I don't really use this stance for any other of my other boards but I have tried it on my K2 Simple Pleasures which rides well with both the stances mentioned above, the only thing is I don't like how jumps feel with double positive and grabs are out of the question.


----------



## Scalpelman (Dec 5, 2017)

JDA said:


> I was going to sell my Korua Dart after riding it several times with my usual directional stance of +21 -6 and not really liking it at all. Then I went straight to +27 +15 which was my first time ever riding double positive, the first few runs felt a little strange but after that I was hooked. The board just turned so much better, especially heel side carves and gave less fatigue in the legs after a full day on the hill.
> I don't really use this stance for any other of my other boards but I have tried it on my K2 Simple Pleasures which rides well with both the stances mentioned above, the only thing is I don't like how jumps feel with double positive and grabs are out of the question.


I just went back to 18/0. SO MUCH better for jumps than +\+. And switch too, esp for a guy still trying to master switch riding.


----------



## WigMar (Mar 17, 2019)

I've been looking to skiers lately too.
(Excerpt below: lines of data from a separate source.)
-- ==== Sys2Proof/Machine/Seq.lean ====
section
/-!
DEFINITION. The instructions of the block sequencers (R140 to R160, Table 5-5). A command names a block and a thread; it executes the word at
the thread's PC where that thread issues next and the word is valid and has the command's opcode.
-/
namespace Sys2Proof.Machine

-- ## Issue (R140, R145)

/-- The thread of block k that issues next: the first READY one after the thread that issued last (R140). -/
def Hw.nextReady (h : Hw) (k : Nat) : Option Nat :=
  ((List.range 8).map (fun i => ((h.block k).lastThread + 1 + i) % 8)).find? (fun t => h.threadState k t == 1)

/-- The word at the PC of thread t: fetched from the window, or that of the code area. -/
def Hw.wordAt (h : Hw) (k t : Nat) : Option Word :=
  if h.threadPc k t < 0x60000000 then some (h.codeWord k (h.threadPc k t)) else (h.thread k t).fetched

/-- The word that thread t issues now, if it is the one to issue. -/
def Hw.issues (h : Hw) (k t : Nat) : Option Word :=
  if h.blockActive k && !h.paused k && h.nextReady k == some t then h.wordAt k t else none

/-- Thread t issues a valid word of an opcode, with the effect `f`. -/
def Hw.issue (h : Hw) (k t op : Nat) (f : Word → Hw → Hw) : Hw :=
  match h.issues k t with
  | some w => if seqValid w && seqOp w == op then f w (h.updBlock k (fun b => { b with lastThread := t })) else h
  | none => h

/-- A result goes to G_D, and the thread goes on. -/
def Hw.result (h : Hw) (k t d : Nat) (v : Word) : Hw := (h.setGen k t d v).advance k t

/-- The values of the fields that name registers. -/
def Hw.gD (h : Hw) (k t : Nat) (w : Word) : Word := h.gen k t (seqD w)
def Hw.gA (h : Hw) (k t : Nat) (w : Word) : Word := h.gen k t (seqA w)
def Hw.gB (h : Hw) (k t : Nat) (w : Word) : Word := h.gen k t (seqB w)

-- ## Arithmetic (R141, R145)

/-- MOVI (R141, R145). -/
def execMovi (k : BlockId) (t : ThreadId) (s : State) :=
  s.onLive (fun h => h.issue k.val t.val 0x01 (fun w h => h.result k.val t.val (seqD w) (seqSext w)))

/-- MOVHI (R145). -/
def execMovhi (k : BlockId) (t : ThreadId) (s : State) :=
  s.onLive (fun h => h.issue k.val t.val 0x02 (fun w h =>
    h.result k.val t.val (seqD w) ((BitVec.ofNat 32 (seqImm w) <<< 16) ||| (h.gA k.val t.val w &&& 0x0000FFFF#32))))

/-- ADDI (R145). -/
def execAddi (k : BlockId) (t : ThreadId) (s : State) :=
  s.onLive (fun h => h.issue k.val t.val 0x03 (fun w h => h.result k.val t.val (seqD w) (h.gA k.val t.val w + seqSext w)))

/-- ADD (R141, R145). -/
def execAdd (k : BlockId) (t : ThreadId) (s : State) :=
  s.onLive (fun h => h.issue k.val t.val 0x04 (fun w h => h.result k.val t.val (seqD w) (h.gA k.val t.val w + h.gB k.val t.val w)))

/-- SUB (R141, R145). -/
def execSub (k : BlockId) (t : ThreadId) (s : State) :=
  s.onLive (fun h => h.issue k.val t.val 0x05 (fun w h => h.result k.val t.val (seqD w) (h.gA k.val t.val w - h.gB k.val t.val w)))

/-- AND (R145). -/
def execAnd (k : BlockId) (t : ThreadId) (s : State) :=
  s.onLive (fun h => h.issue k.val t.val 0x06 (fun w h => h.result k.val t.val (seqD w) (h.gA k.val t.val w &&& h.gB k.val t.val w)))

/-- OR (R145). -/
def execOr (k : BlockId) (t : ThreadId) (s : State) :=
  s.onLive (fun h => h.issue k.val t.val 0x07 (fun w h => h.result k.val t.val (seqD w) (h.gA k.val t.val w ||| h.gB k.val t.val w)))

/-- XOR (R145). -/
def execXor (k : BlockId) (t : ThreadId) (s : State) :=
  s.onLive (fun h => h.issue k.val t.val 0x08 (fun w h => h.result k.val t.val (seqD w) (h.gA k.val t.val w ^^^ h.gB k.val t.val w)))

/-- The three shifts of SHIFT, by IMM[6:5]. -/
def seqShift (v w : Word) : Word :=
  let n := Bits.get w 4 0
  match Bits.get w 6 5 with
  | 0 => v <<< n
  | 1 => v >>> n
  | _ => v.sshiftRight n

/-- SHIFT (R145). -/
def execShift (k : BlockId) (t : ThreadId) (s : State) :=
  s.onLive (fun h => h.issue k.val t.val 0x09 (fun w h => h.result k.val t.val (seqD w) (seqShift (h.gA k.val t.val w) w)))

-- ## Branches (R146, R156)

/-- The target of a branch from an address: 4 × sext(OFF) further (R145, R146). -/
def branchTo (from_ : Nat) (w : Word) : Nat := (BitVec.ofNat 32 from_ + 4#32 * seqSext w).toNat

/-- A conditional branch, with A in bits 25:22 and B in bits 21:18. -/
def Hw.branch (h : Hw) (k t : Nat) (w : Word) (taken : Word → Word → Bool) : Hw :=
  if taken (h.gD k t w) (h.gA k t w) then h.goto k t (branchTo (h.threadPc k t) w) else h.advance k t

/-- BEQ (R146, R156). -/
def execBeq (k : BlockId) (t : ThreadId) (s : State) :=
  s.onLive (fun h => h.issue k.val t.val 0x0A (fun w h => h.branch k.val t.val w (fun a b => a == b)))

/-- BNE (R146, R156). -/
def execBne (k : BlockId) (t : ThreadId) (s : State) :=
  s.onLive (fun h => h.issue k.val t.val 0x0B (fun w h => h.branch k.val t.val w (fun a b => a != b)))

/-- BLT (R146, R156). -/
def execBlt (k : BlockId) (t : ThreadId) (s : State) :=
  s.onLive (fun h => h.issue k.val t.val 0x0C (fun w h => h.branch k.val t.val w (fun a b => a.slt b)))

/-- BGE (R146, R156). -/
def execBge (k : BlockId) (t : ThreadId) (s : State) :=
  s.onLive (fun h => h.issue k.val t.val 0x0D (fun w h => h.branch k.val t.val w (fun a b => !a.slt b)))

/-- The address that JUMP and CALL count from: PC where A is 0. -/
def Hw.jumpBase (h : Hw) (k t : Nat) (w : Word) : Nat := if seqA w = 0 then h.threadPc k t else (h.gA k t w).toNat

/-- JUMP (R146, R156, R157). -/
def execJump (k : BlockId) (t : ThreadId) (s : State) :=
  s.onLive (fun h => h.issue k.val t.val 0x0E (fun w h => h.goto k.val t.val (branchTo (h.jumpBase k.val t.val w) w)))

/-- CALL: PC + 4 is pushed; a ninth entry faults the thread. -/
def Hw.call (h : Hw) (k t : Nat) (w : Word) : Hw :=
  if 8 ≤ (h.thread k t).stack.length then h.threadFault k t 0x0A (h.reg (BLK_SEQ_PC k t))
  else (h.updThread k t (fun x => { x with stack := (h.threadPc k t + 4) :: x.stack })).goto k t (branchTo (h.jumpBase k t w) w)

/-- CALL (R146, R156, R157, R159). -/
def execCall (k : BlockId) (t : ThreadId) (s : State) :=
  s.onLive (fun h => h.issue k.val t.val 0x0F (fun w h => h.call k.val t.val w))

/-- RET: from an empty return stack it faults the thread. -/
def Hw.ret (h : Hw) (k t : Nat) : Hw :=
  match (h.thread k t).stack with
  | [] => h.threadFault k t 0x0A (h.reg (BLK_SEQ_PC k t))
  | a :: r => (h.updThread k t (fun x => { x with stack := r })).goto k t a

/-- RET (R146, R156, R159). -/
def execRet (k : BlockId) (t : ThreadId) (s : State) :=
  s.onLive (fun h => h.issue k.val t.val 0x10 (fun _ h => h.ret k.val t.val))

-- ## Accesses (R140, R143, R147 to R149)

/-- The thread stalls with an access. -/
def Hw.stallWith (h : Hw) (k t : Nat) (x : Stall) : Hw :=
  (h.updThread k t (fun y => { y with stall := x })).wr (BLK_SEQ_STATE.THREAD k t) 3

/-- LOAD: the access is outstanding until ACCESS_COMPLETE (R5, R36, R37, R105 to R108, R140, R141, R143, R147). -/
def execLoad (k : BlockId) (t : ThreadId) (s : State) :=
  s.onLive (fun h => h.issue k.val t.val 0x11 (fun w h =>
    h.stallWith k.val t.val (.load (seqD w) (h.gA k.val t.val w + seqSext w).toNat)))

/-- STORE (R5, R36, R37, R105 to R108, R140, R143, R147, R150). -/
def execStore (k : BlockId) (t : ThreadId) (s : State) :=
  s.onLive (fun h => h.issue k.val t.val 0x12 (fun w h =>
    h.stallWith k.val t.val (.store (h.gA k.val t.val w + seqSext w).toNat (h.gD k.val t.val w))))

/-- PACE (R110, R140, R147, R148, R294, R296). -/
def execPace (k : BlockId) (t : ThreadId) (s : State) :=
  s.onLive (fun h => h.issue k.val t.val 0x18 (fun w h =>
    h.stallWith k.val t.val (.pace (Bits.get (h.gA k.val t.val w) 15 0) (Bits.get (h.gB k.val t.val w) 15 0) (h.gD k.val t.val w).toNat)))

/-- The status of a thread's access goes to G_15, and a stalled thread goes on, or is HALTED where a STOP waits (R147, R160). -/
def Hw.accessDone (h : Hw) (k t : Nat) (st : Status) : Hw :=
  let x := h.thread k t
  let h := (h.setGen k t 15 (BitVec.ofNat 32 st.code)).updThread k t (fun y => { y with stall := .none, stopReq := false })
  if h.threadState k t ≠ 3 then h
  else if x.stopReq && pcFits k (h.threadPc k t + 4) then
    ((h.setReg (BLK_SEQ_PC k t) (BitVec.ofNat 32 (h.threadPc k t + 4))).updThread k t (fun y => { y with fetched := none })).wr
      (BLK_SEQ_STATE.THREAD k t) 4
  else h.advance k t

/-- ACCESS_COMPLETE: the stalled access of a thread reaches its target, and its status returns. The thread of a block fenced meanwhile stays
FENCED (R107, R140, R147). A write that restarts the device leaves nothing of the thread. -/
def Mach.accessComplete (m : Mach) (k : BlockId) (t : ThreadId) : Mach :=
  let q : Requester := .thread k t
  let st := m.hw.threadState k.val t.val
  if st ≠ 3 && st ≠ 6 then m
  else match (m.hw.thread k.val t.val).stall with
    | .none | .fetch _ => m
    | .load d a =>
      match m.busRead q (whoLoad k.val t.val) a 0 with
      | (some (r, w), m) => m.onHw (fun h => (h.setGen k.val t.val d w).accessDone k.val t.val r)
      | (none, m) => m
    | .store a v =>
      let r := m.busWrite q a v
      if r.2.hw.restarted then r.2 else r.2.onHw (fun h => h.accessDone k.val t.val r.1)
    | .pace n target rate =>
      if st = 6 then m
      else m.onHw (fun h =>
        let r := h.pace k.val t.val n target rate
        (if r.1 = .ok then r.2 else h.refused q r.1 (BLK_INPUT_VALUE k.val n).addr).accessDone k.val t.val r.1)

/-- ACCESS_COMPLETE (R140). -/
def execAccessComplete (k : BlockId) (t : ThreadId) (s : State) := s.onMach (fun m => m.accessComplete k t)

-- ## Flags, WAIT and COMMIT (R149, R151, R152, R161)

/-- SET (R145, R151). -/
def execSet (k : BlockId) (t : ThreadId) (s : State) :=
  s.onLive (fun h => h.issue k.val t.val 0x13 (fun w h =>
    (h.setFlags k.val (BitVec.ofNat 32 (2 ^ Bits.get w 4 0)) 0).advance k.val t.val))

/-- CLR (R145). -/
def execClr (k : BlockId) (t : ThreadId) (s : State) :=
  s.onLive (fun h => h.issue k.val t.val 0x14 (fun w h =>
    (h.clearFlags k.val (BitVec.ofNat 32 (2 ^ Bits.get w 4 0))).advance k.val t.val))

/-- The status of a SIGNAL from block k to block j (R149). -/
def Hw.signalStatus (h : Hw) (k j : Nat) : Status :=
  if h.owner j ≠ h.owner k then .owner else if h.blockFenced j || h.regionHolds j then .fenced else .ok

/-- SIGNAL: a flag of another block of the partition; a refusal is counted, and its status is in G_15 (R147, R149). -/
def Hw.signal (h : Hw) (k : BlockId) (t : ThreadId) (w : Word) : Hw :=
  let j := Bits.get w 10 8
  let st := h.signalStatus k.val j
  let h := if st = .ok then h.setFlags j (BitVec.ofNat 32 (2 ^ Bits.get w 4 0)) 0
    else h.refused (.thread k t) st (BLK_SEQ_FLAGS j).addr
  (h.setGen k.val t.val 15 (BitVec.ofNat 32 st.code)).advance k.val t.val

/-- SIGNAL (R147, R149, R151). -/
def execSignal (k : BlockId) (t : ThreadId) (s : State) :=
  s.onLive (fun h => h.issue k.val t.val 0x15 (fun w h => h.signal k t w))

/-- WAIT: with a flag of its mask set and a flag source declared it continues at once; else the thread waits (R151). -/
def Hw.wait (h : Hw) (k t : Nat) (w : Word) : Hw :=
  let mask := h.gD k t w
  let src := seqSources w
  if (h.reg (BLK_SEQ_FLAGS k) &&& mask) != 0 && src % 4 != 0 then h.result k t 15 (BitVec.ofNat 32 (src % 4))
  else
    (h.updThread k t (fun x => { x with mask := mask.toNat, sources := src, timeout := h.stepCount + seqImm w, fired := 0 })).wr
      (BLK_SEQ_STATE.THREAD k t) 2

/-- WAIT (R151, R152). -/
def execWait (k : BlockId) (t : ThreadId) (s : State) :=
  s.onLive (fun h => h.issue k.val t.val 0x16 (fun w h => h.wait k.val t.val w))

/-- COMMIT (R134, R143, R161). -/
def execCommit (k : BlockId) (t : ThreadId) (s : State) :=
  s.onLive (fun h => h.issue k.val t.val 0x17 (fun _ h =>
    (match h.owner k.val with | some p => (h.requestCommit p).2 | none => h).advance k.val t.val))

/-- HALT (R145): PC stays at the instruction. -/
def execHalt (k : BlockId) (t : ThreadId) (s : State) :=
  s.onLive (fun h => h.issue k.val t.val 0x19 (fun _ h => h.wr (BLK_SEQ_STATE.THREAD k.val t.val) 4))

/-- THREAD_ILLEGAL: a thread that issues an invalid word faults (R145, R159). -/
def Hw.illegal (h : Hw) (k t : Nat) : Hw :=
  match h.issues k t with
  | some w =>
    if seqValid w then h
    else (h.updBlock k (fun b => { b with lastThread := t })).threadFault k t 0x08 (h.reg (BLK_SEQ_PC k t))
  | none => h

/-- THREAD_ILLEGAL (R145, R159). -/
def execThreadIllegal (k : BlockId) (t : ThreadId) (s : State) := s.onLive (fun h => h.illegal k.val t.val)

end Sys2Proof.Machine
end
I've never skied, but I was following a guy blasting carves on his skis the other day. He was pulling some serious G's. I feel like we can learn from each other. Here's a video of a pro skier breaking down Ryan Knapton's carves. He makes some useful observations for us, and some that don't apply to us either.

I've been looking at alpine boarders a bit as well. They have a few different styles of carving, and their Extreme Carving is pretty much Korua style turning from what I can tell. Here's some info on alpine carving, and a playlist on carving I found lurking over on the alpine forum. Some of those guys are in soft boots as well, and I think a lot of the information translates to ++ angles with soft boots.


----------



## WigMar (Mar 17, 2019)

I had some breakthroughs after a couple days @ +33, +18. I was at +36, +24 for two days, but I felt like that was a little extreme to jump into. I'll probably migrate that way again shortly. 

My biggest takeaway was with fore-aft weighting. I began throwing my weight way forward to initiate turns. Like WAY forward feeling. Really throw yourself forward and into the turn, sit on the toilet, give some upper body rotation, and BOOM- you're doing almost full circle heel carves like nothing. I ended up on my butt a couple of times, and then I had that magic-feeling almost full circle on repeat. In fact, the majority of my heelsides were feeling very stacked and powerful. Now to link that into a hula hooping soul arched toe carve. 

I was having a blast really digging the nose into the turn at first, and bending at the knees through the turn to end up in the back seat crouched over the tail and leaving a massive trench. I felt like I was pressuring the front edge into the hill as opposed to pushing off of it, and this allowed the board to follow the sidecut pretty effortlessly. Knee rolling helped with this, and was an extremely effective steering method as well. 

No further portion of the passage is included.